The list of characters goes on and on, so much so that Malone needed to list his crazy community individual by individual at the start of his book.

When you discover Michael Malone has years and year of experience as the senior writer for One Life to Live then Dingley Falls begins to make sense. The heightened drama, the outrageous characters, the never-ending bizarre situations in Dingley Falls suddenly become par for the course…just a little more graphic with the sex scenes and violence, the things you can’t show as vividly on daytime television.

Favorite lines: “The elderly shut-in bought a new car every year – each racier than the last – as if she thought she could outdrag death if she only had the horsepower” (p 94). “‘Did you know that until I drink this cup of coffee, anything you know is knowing too much?'” (p 145). “He drank in order to pose count; not like Walter Saar, to get in touch with who he was, but to stay out of touch with who he might have been” (p 157).

BookLust Twist: In Book Lust and More Book Lust.
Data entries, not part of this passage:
/-! ### Recipes, BANKED, Quench, queues, rings, events -/

/-- LOAD and UNLOAD (R319, R344, R414): LOAD pins and holds the image and asks for its verification; a rejected image is answered DENIED
with the reason; a verified one halts cores 1 to 3 with cause 0x04; the sections take effect once the path has drained, and a rejected one
leaves READY without a recipe; ARMED follows when the required links are up and the rings have their frames (log 90); the timeouts
answer BUSY and FAULT; UNLOAD drains and returns to READY. -/
def Obligations.RecipesLoadStepByStep : Prop :=
  (∀ (s : State) (w a : Word) (rest : List QSlot) (b : Buffer), s.commandWaits 0x010 w [a] rest →
    s.blw.state ∈ ([.ready, .armed] : List DevState) → s.buffer (a.setWidth 32) = some b →
    (s.blw.state = .ready → s.ballsDriven = true → Leads .load s fun t => Answered s t 0x010 4 0 w rest ∧ OnlyAnswers s t) ∧
    (s.blw.state = .armed ∨ s.ballsDriven = false →
      (b.pinned = true ∨ s.hearthBounds 0 b.size = true → Leads .load s fun t =>
        t.buffer (a.setWidth 32) = some { (if b.pinned then b else b.backAll) with held := true } ∧
        t.sec.jobs = s.sec.jobs ++ [.recipe] ∧ (t.queue 0).slots = rest ∧ t.rcp.run.any (fun r => r.handle == a.setWidth 32 &&
          r.step == 1 && !r.unload && r.wasPinned == b.pinned) = true ∧ t.blw = s.blw ∧ t.queue 1 = s.queue 1) ∧
      (b.pinned = false → s.hearthBounds 0 b.size = false → Leads .load s fun t => Answered s t 0x010 5 0 w rest ∧ OnlyAnswers s t))) ∧
  (∀ (s : State) (w a : Word) (rest : List QSlot), s.commandWaits 0x010 w [a] rest →
    s.blw.state ∈ ([.ready, .armed] : List DevState) → s.buffer (a.setWidth 32) = none →
    Leads .load s fun t => Answered s t 0x010 2 0 w rest ∧ OnlyAnswers s t) ∧
  (∀ (s : State) (r : LoadRun) (jobs : List SecJob) (ok : Bool), s.loadIn r 1 → s.sec.jobs = .recipe :: jobs → (∀ p ∈ s.hrt.pinWait, p.1 ≠ 5) →
    (s.recipeReason r.handle r.keys ok = 0 → Leads (.recipeVerified ok) s fun t => t.sec.jobs = jobs ∧
      t.rcp.run.any (fun x => x.step == 3 && x.digest == Config.shake256 (s.imageMessage r.handle)) = true ∧
      (∀ n, 0 < n → n < 4 → (s.core n).run = .running ∨ (s.core n).run = .waiting → (t.core n).run = .halted ∧ (t.core n).haltCause = 0x04 ∧
        (t.core n).g = (s.core n).g ∧ (t.core n).tags = (s.core n).tags) ∧ t.blw.state = s.blw.state ∧
      t.meas 2 = Config.shake256 (toBytes 64 (s.meas 2).toNat ++ toBytes 64 (Config.shake256 (s.imageMessage r.handle)).toNat)) ∧
    (s.recipeReason r.handle r.keys ok ≠ 0 → Leads (.recipeVerified ok) s fun t => t.sec.jobs = jobs ∧ t.rcp.run = none ∧
      t.rd R.SEC_LAST_FAIL = BitVec.ofNat 32 (2 * 256 + s.recipeReason r.handle r.keys ok) ∧ t.wck = s.wck ∧
      t.blw.state = s.blw.state ∧ CmdEnded s t 4 (s.recipeReason r.handle r.keys ok) ∧
      ∀ b, s.buffer r.handle = some b → r.unload = false → t.buffer r.handle = some { b with held := false, pinned := r.wasPinned })) ∧
  (∀ (s e : State) (r : LoadRun) (l : List Section) (u : State), s.loadIn r 3 → r.unload = false →
    s.blw.state = .ready ∨ s.pathDrained = true →
    e = { s.freeRecipeTags.clearRecipe.emptyPipeline with rcp := { s.freeRecipeTags.clearRecipe.emptyPipeline.rcp with run := none } } →
    let sections := parseSections (s.imageLength r.handle / 16 + 1) (e.readBuffer r.handle 29856 (s.imageLength r.handle)).1
    let Fails (t : State) : Prop := t.blw.state = .ready ∧ t.rcp.run = none ∧ t.rcp.loaded = false ∧ t.rcp.rings = []
    (sections = some l → l.all Section.ok = true → e.loadSections l = (0, u) → Leads .loadDrainDone s fun t => { t with rcp := u.rcp } = u ∧ ∃ x,
      t.rcp = { u.rcp with run := some x } ∧ x.step = 6 ∧ x.tick = u.ticks ∧ x.ports = (portsOf l).1 ∧ x.linkWait = (portsOf l).2 ∧
      x.starts = startsOf l ∧ x.digest = r.digest ∧ x.svn = r.svn ∧ x.handle = r.handle) ∧
    (∀ st, sections = some l → l.all Section.ok = true → e.loadSections l = (st, u) → st ≠ 0 → Leads .loadDrainDone s Fails) ∧
    (sections = some l → l.all Section.ok = false → Leads .loadDrainDone s fun t => Fails t ∧ CmdEnded s t 2 0) ∧
    (sections = none → Leads .loadDrainDone s fun t => Fails t ∧ CmdEnded s t 2 0)) ∧
  (∀ (s : State) (r : LoadRun), s.loadIn r 3 → s.blw.state = .armed → s.pathDrained = false → 12500000 ≤ s.ticks - r.tick →
    Leads .loadDrainTimeout s fun t => t.rcp = { s.rcp with run := none } ∧ t.blw.state = .armed ∧ CmdEnded s t 1 0 ∧
      (r.cores = [] → t.wck = s.wck) ∧
      (∀ n c, r.cores = [(n, c)] → (t.core n).haltCause = c.haltCause ∧ (t.core n).pc = (s.core n).pc ∧ (t.core n).g = (s.core n).g ∧
        (t.core n).run = (if c.inService && !(s.core n).inService then .running else c.run))) ∧
  (∀ (s : State) (r : LoadRun), s.loadIn r 6 → s.framesOwed = false →
    (∀ p, p < 16 → r.ports.getLsbD p = true → (s.camLink (4 * p)).state = .up) →
    Leads .loadLinksUp s fun t => t.blw.state = .armed ∧ t.rcp.loaded = true ∧ t.rcp.digest = r.digest ∧ t.rcp.run = none ∧
      t.sec.rcpSvn = some r.svn ∧ (s.jnl.enabled = true → .digest r.digest ∈ t.jnl.backlog ++ t.jnl.waiting) ∧ CmdEnded s t 0 0 ∧ (r.starts = [] → t.wck = s.wck) ∧
      (∀ n pc vbase ifsp iflim, r.starts = [(n, [pc, vbase, ifsp, iflim])] → (t.core n).run = .running ∧
        (t.core n).pc = BitVec.ofNat 32 pc ∧ (t.core n).vbase = BitVec.ofNat 32 vbase &&& ~~~0xFFF ∧
        (t.core n).ifsp = BitVec.ofNat 32 ifsp &&& ~~~0xF ∧ (t.core n).iflim = BitVec.ofNat 32 iflim ∧ (t.core n).ie = false ∧
        (t.core n).rp = 16)) ∧
  (∀ (s : State) (r : LoadRun) (p : Nat), s.loadIn r 6 → p < 16 → r.ports.getLsbD p = true → (s.camLink (4 * p)).state ≠ .up →
    12500000 * r.linkWait ≤ s.ticks - r.tick → Leads .linkWaitTimeout s fun t => t.blw.state = .ready ∧ t.rcp.run = none ∧
      t.rcp.loaded = false ∧ t.rcp.rings = [] ∧ CmdEnded s t 6 0) ∧
  (∀ (s : State) (w : Word) (rest : List QSlot), s.commandWaits 0x011 w [] rest → s.blw.state = .armed → Leads .unload s fun t =>
    t.rcp = { s.rcp with run := some { unload := true, step := 3, tick := s.ticks } } ∧ t.blw = s.blw ∧ (t.queue 0).slots = rest ∧
      t.queue 1 = s.queue 1) ∧
  (∀ (s : State) (r : LoadRun), s.loadIn r 3 → r.unload = true → s.pathDrained = true → Leads .unloadDrainDone s fun t =>
    t.blw.state = .ready ∧ t.rcp.loaded = false ∧ t.rcp.run = none ∧ t.sec.rcpSvn = none ∧ t.wck.svc = [] ∧ CmdEnded s t 0 0 ∧
      (∀ n, 0 < n → n < 4 → (t.core n).tags = [] ∧ (t.core n).run ≠ .running))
This is a popular book in Pearl’s world. First, from Book Lust in the chapter called, “Southern Fiction” (p 222). From More Book Lust in the chapter called, “Michael Malone: Too Good To Miss” (p 160).

Invitation to Indian Cooking

Jaffrey, Madhur. An Invitation to Indian Cooking. New Jersey: Ecco Press, 1999.

I have to start off by saying I love Madhur Jaffrey’s cookbooks. I own several and all of them are well-organized and beautifully illustrated (or have gorgeous photographs).

An Invitation to Indian Cooking might have been a more accurate title had it included the subtitle Getting to Know Indian Cuisines and Ingredients because Jaffrey not only invites you into the world of Indian cuisine she also includes history lessons and ingredient explanations in addition to recipes. While her tone is conversational I found it to be a little didactic at times. Her claims that Americans, on the whole, don’t know what well-prepared rice tastes like is one such example. Another drawback to An Invitation to Indian Cooking is its out-of-date information. Basmati rice, Jaffrey recommends, is readily available at specialty stores. That may have been true in 1973 when her first cookbook was published, but I expected the reprint to have some updated information. I also find it hard to believe that out of 50 states only 12 have stores that carry authentic Indian ingredients.
But, having said all that, I love the recipes Jaffrey includes in her first cookbook. I like her attention to detail and her comparisons between American and Indian products. For example, Jaffrey points out that American chicken is more tender than chicken purchased in India, therefore traditional Indian cooking techniques would not work well on an American-raised bird.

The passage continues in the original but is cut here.